System Damage -- This bit is set whenever interruptions may have been lost or damage has occurred that cannot be isolated to one or more of the less severe machine check damage types, either internal or external.

### <u>Bit 1 - PD</u>

Instruction Processing Damage -- This bit is set when the extent of the damage is limited to an executed instruction or its associated operands.

Bit 2 - SR

System Recovery -- This bit indicates that errors were detected but have been successfully recovered without loss of system integrity.
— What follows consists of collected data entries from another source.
-- ==== Sys2Proof/Machine/State.lean ====
section
/-! DEFINITION. The state of the block as plain data: the five elements of 10_state R20, its outputs (10_state R32,
70_reset R303), the host's remaining commands (00_scope R7) and the implementation parameters (00_scope R10); reset
(10_state R33). -/

namespace Sys2Proof.Machine

/-- The driver status (10_state R24). -/
inductive Status where
  | uninitialized
  | initialized
  /-- Encodable and never entered (90_conflicts C8). -/
  | error
  deriving DecidableEq, Repr

/-- The instruction-mode shadow (10_state R29). -/
inductive IMode where
  | unknown
  | basic
  | extended
  deriving DecidableEq, Repr

/-- The three delays, kept symbolic (10_state R32, 70_reset R301). -/
inductive Delay where
  /-- T_SETTLE. -/
  | settle
  /-- T_CMD_SHORT. -/
  | cmdShort
  /-- T_CMD_LONG. -/
  | cmdLong
  deriving DecidableEq, Repr

/-- The one direction the block ever sets (00_scope R8). -/
inductive Direction where
  | output
  deriving DecidableEq, Repr

/-- One call of a GPIO primitive (00_scope R8, 10_state R32). -/
inductive Event where
  /-- `setPinMode(p, OUTPUT)`. -/
  | setPinMode (p : Byte) (dir : Direction)
  /-- `writePin(p, l)`: the level is one bit, `true` high. -/
  | writePin (p : Byte) (level : Bool)
  /-- `sleepMicros(d)`. -/
  | sleepMicros (d : Delay)
  deriving DecidableEq, Repr

/-- The causes of a failure (60_exceptions R251). -/
inductive Cause where
  | notInitialized
  | invalidPinConfig
  | outOfRange
  | illegalCommand
  deriving DecidableEq, Repr

/-- Why the machine has no next step. A command's failure is none of these: it is a next state with a response
(60_exceptions R250). -/
inductive Fault where
  /-- Raised by `step` when the host presents no command: "The block takes no step except while executing a command"
  (00_scope R6). SAFE: the model stops where the block is idle. Log entry 5. -/
  | noCommand
  deriving DecidableEq, Repr

/-- Why an instruction has no meaning. -/
inductive Refusal where
  /-- Raised by an arm of `exec` whose instruction has no meaning yet; no arm does. SAFE: nothing is claimed of it. -/
  | notModelled (mnemonic : String)
  deriving DecidableEq, Repr

/-- The state. No step reads `trace` or `responses`, and no step writes `cfg`. -/
structure State where
  /-- The implementation parameters: the model's own field (log entry 1). -/
  cfg : Config
  /-- `PIN[0..10]` (10_state R21). -/
  pins : Vector Byte 11
  /-- `status` (10_state R24). -/
  status : Status
  /-- `gfx_en` (10_state R28). -/
  gfxEn : Bool
  /-- `imode` (10_state R29). -/
  imode : IMode
  /-- `FB[0..511]` (10_state R31, 20_memory R50). -/
  fb : Vector Page 512
  /-- The GPIO event trace since reset, oldest first (10_state R32). -/
  trace : List Event
  /-- The responses returned since reset, oldest first (70_reset R303). -/
  responses : List ResponseWord
  /-- The commands the host has still to present, next first (00_scope R7): the model's own field (log entry 5). -/
  commands : List CommandWord
  deriving DecidableEq, Repr

/-- The state right after reset, for a chip with parameters `cfg` and a framebuffer that happens to hold `fb`
(10_state R33, 70_reset R280): "A model must quantify over every initial FB content". -/
def State.resetWith (cfg : Config) (fb : Vector Page 512) : State where
  cfg := cfg
  pins := Vector.replicate 11 0xFF#8
  status := .uninitialized
  gfxEn := false
  imode := .unknown
  fb := fb
  trace := []
  responses := []
  commands := []

/-- The state right after reset: the parameters of the chip at hand and an arbitrary framebuffer, both free values
(log entries 1 and 2). -/
def State.reset : State := State.resetWith Config.chip (Vector.ofFn fun i => Config.fbReset i.val)

end Sys2Proof.Machine
end

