-- ==== Sys2Proof/Laws/Operands.lean ====
section
/-! SUPPORT. What each translation function answers, inside and outside its logical space. -/

namespace Sys2Proof.Machine

theorem bufferIndexOf_toNat {page cy : Nat} (hp : page < 8) (hy : cy < 64) :
    (bufferIndexOf page cy).toNat = 8 * cy + page := by
  simp only [bufferIndexOf, BitVec.toNat_ofNat]
  omega

theorem pixelToBufferIndex_eq_none {cx cy : Byte} (h : 128 ≤ cx.toNat ∨ 64 ≤ cy.toNat) :
    pixelToBufferIndex cx cy = none := if_pos h

theorem pixelToBufferIndex_eq_some {cx cy : Byte} (hx : cx.toNat < 128) (hy : cy.toNat < 64) :
    pixelToBufferIndex cx cy = some ⟨bufferIndexOf (cx.toNat / 16) cy.toNat, (fold (cx.toNat / 16) cy.toNat).cpage,
      (fold (cx.toNat / 16) cy.toNat).crow, BitVec.ofNat 4 (15 - cx.toNat % 16)⟩ :=
  if_neg (by omega)

theorem pageToBufferIndex_eq_none {page cy : Byte} (h : 8 ≤ page.toNat ∨ 64 ≤ cy.toNat) :
    pageToBufferIndex page cy = none := if_pos h

theorem pageToBufferIndex_eq_some {page cy : Byte} (hp : page.toNat < 8) (hy : cy.toNat < 64) :
    pageToBufferIndex page cy = some ⟨bufferIndexOf page.toNat cy.toNat, (fold page.toNat cy.toNat).cpage,
      (fold page.toNat cy.toNat).crow⟩ :=
  if_neg (by omega)

theorem textToWideTextAddSpace_eq_none {cx cy : Byte} (h : 16 ≤ cx.toNat ∨ 8 ≤ cy.toNat) :
    textToWideTextAddSpace cx cy = none := if_pos h

theorem textToWideTextAddSpace_eq_some {cx cy : Byte} (hx : cx.toNat < 16) (hy : cy.toNat < 8) :
    textToWideTextAddSpace cx cy = some ⟨(textFold (cx.toNat / 2) cy.toNat).wideCx,
      (textFold (cx.toNat / 2) cy.toNat).wideCy, cx.getLsbD 0⟩ :=
  if_neg (by omega)

theorem wideTextToWideText_eq_none {cx cy : Byte} (h : 8 ≤ cx.toNat ∨ 8 ≤ cy.toNat) :
    wideTextToWideText cx cy = none := if_pos h

theorem wideTextToWideText_eq_some {cx cy : Byte} (hx : cx.toNat < 8) (hy : cy.toNat < 8) :
    wideTextToWideText cx cy = some (textFold cx.toNat cy.toNat) :=
  if_neg (by omega)

/-- The bit that a pixel's place names (41_translator R131). -/
theorem bitOffset_toNat (n : Nat) : (BitVec.ofNat 4 (15 - n % 16)).toNat = 15 - n % 16 := by
  simp only [BitVec.toNat_ofNat]
  omega

theorem fold_toNat_of_lt {page cy : Nat} (hp : page < 8) (hy : cy < 32) :
    (fold page cy).cpage.toNat = page ∧ (fold page cy).crow.toNat = cy := by
  simp only [fold, if_neg (Nat.not_le.mpr hy), BitVec.toNat_ofNat]
  omega

theorem fold_toNat_of_ge {page cy : Nat} (hp : page < 8) (hy : 32 ≤ cy) (hy' : cy < 64) :
    (fold page cy).cpage.toNat = page + 8 ∧ (fold page cy).crow.toNat = cy - 32 := by
  simp only [fold, if_pos hy, BitVec.toNat_ofNat]
  omega

theorem textFold_toNat_of_lt {cx cy : Nat} (hx : cx < 8) (hy : cy < 4) :
    (textFold cx cy).wideCx.toNat = cx ∧ (textFold cx cy).wideCy.toNat = cy := by
  simp only [textFold, if_neg (Nat.not_le.mpr hy), BitVec.toNat_ofNat]
  omega

theorem textFold_toNat_of_ge {cx cy : Nat} (hx : cx < 8) (hy : 4 ≤ cy) (hy' : cy < 8) :
    (textFold cx cy).wideCx.toNat = cx + 8 ∧ (textFold cx cy).wideCy.toNat = cy - 4 := by
  simp only [textFold, if_pos hy, BitVec.toNat_ofNat]
  omega

end Sys2Proof.Machine
end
See Bit 17.

#### Bit 3 - TD

Timer Damage -- Damage has occurred to either the timer or to location 80.

# Bit 4 - CD

Time-of-Day Clock Damage -- Damage has occurred to the time-of-day clock.

Bit 5 - ED

External Damage -- (Not used for Model 145.) Indicates that a channel, channel controller, switching unit or other unit external to the CPU or to a storage unit has been damaged during operations not directly associated with the CPU. ED is used to report damage of this type only when the more conventional reporting procedures, such as I/O interruption, are unavailable or are impractical.

### Bit 6 - Reserved

# <u>Bit 7 - AC</u>

Automatic Configuration -- (Not used for Model 145.) A buffer page in the CPU has been disabled by the hardware. Operations will continue, but with decreased performance. Bit 8 - W

Warning -- (Not used for Model 145.) Damage is impending to some part of the system; for example, loss of power or loss of cooling.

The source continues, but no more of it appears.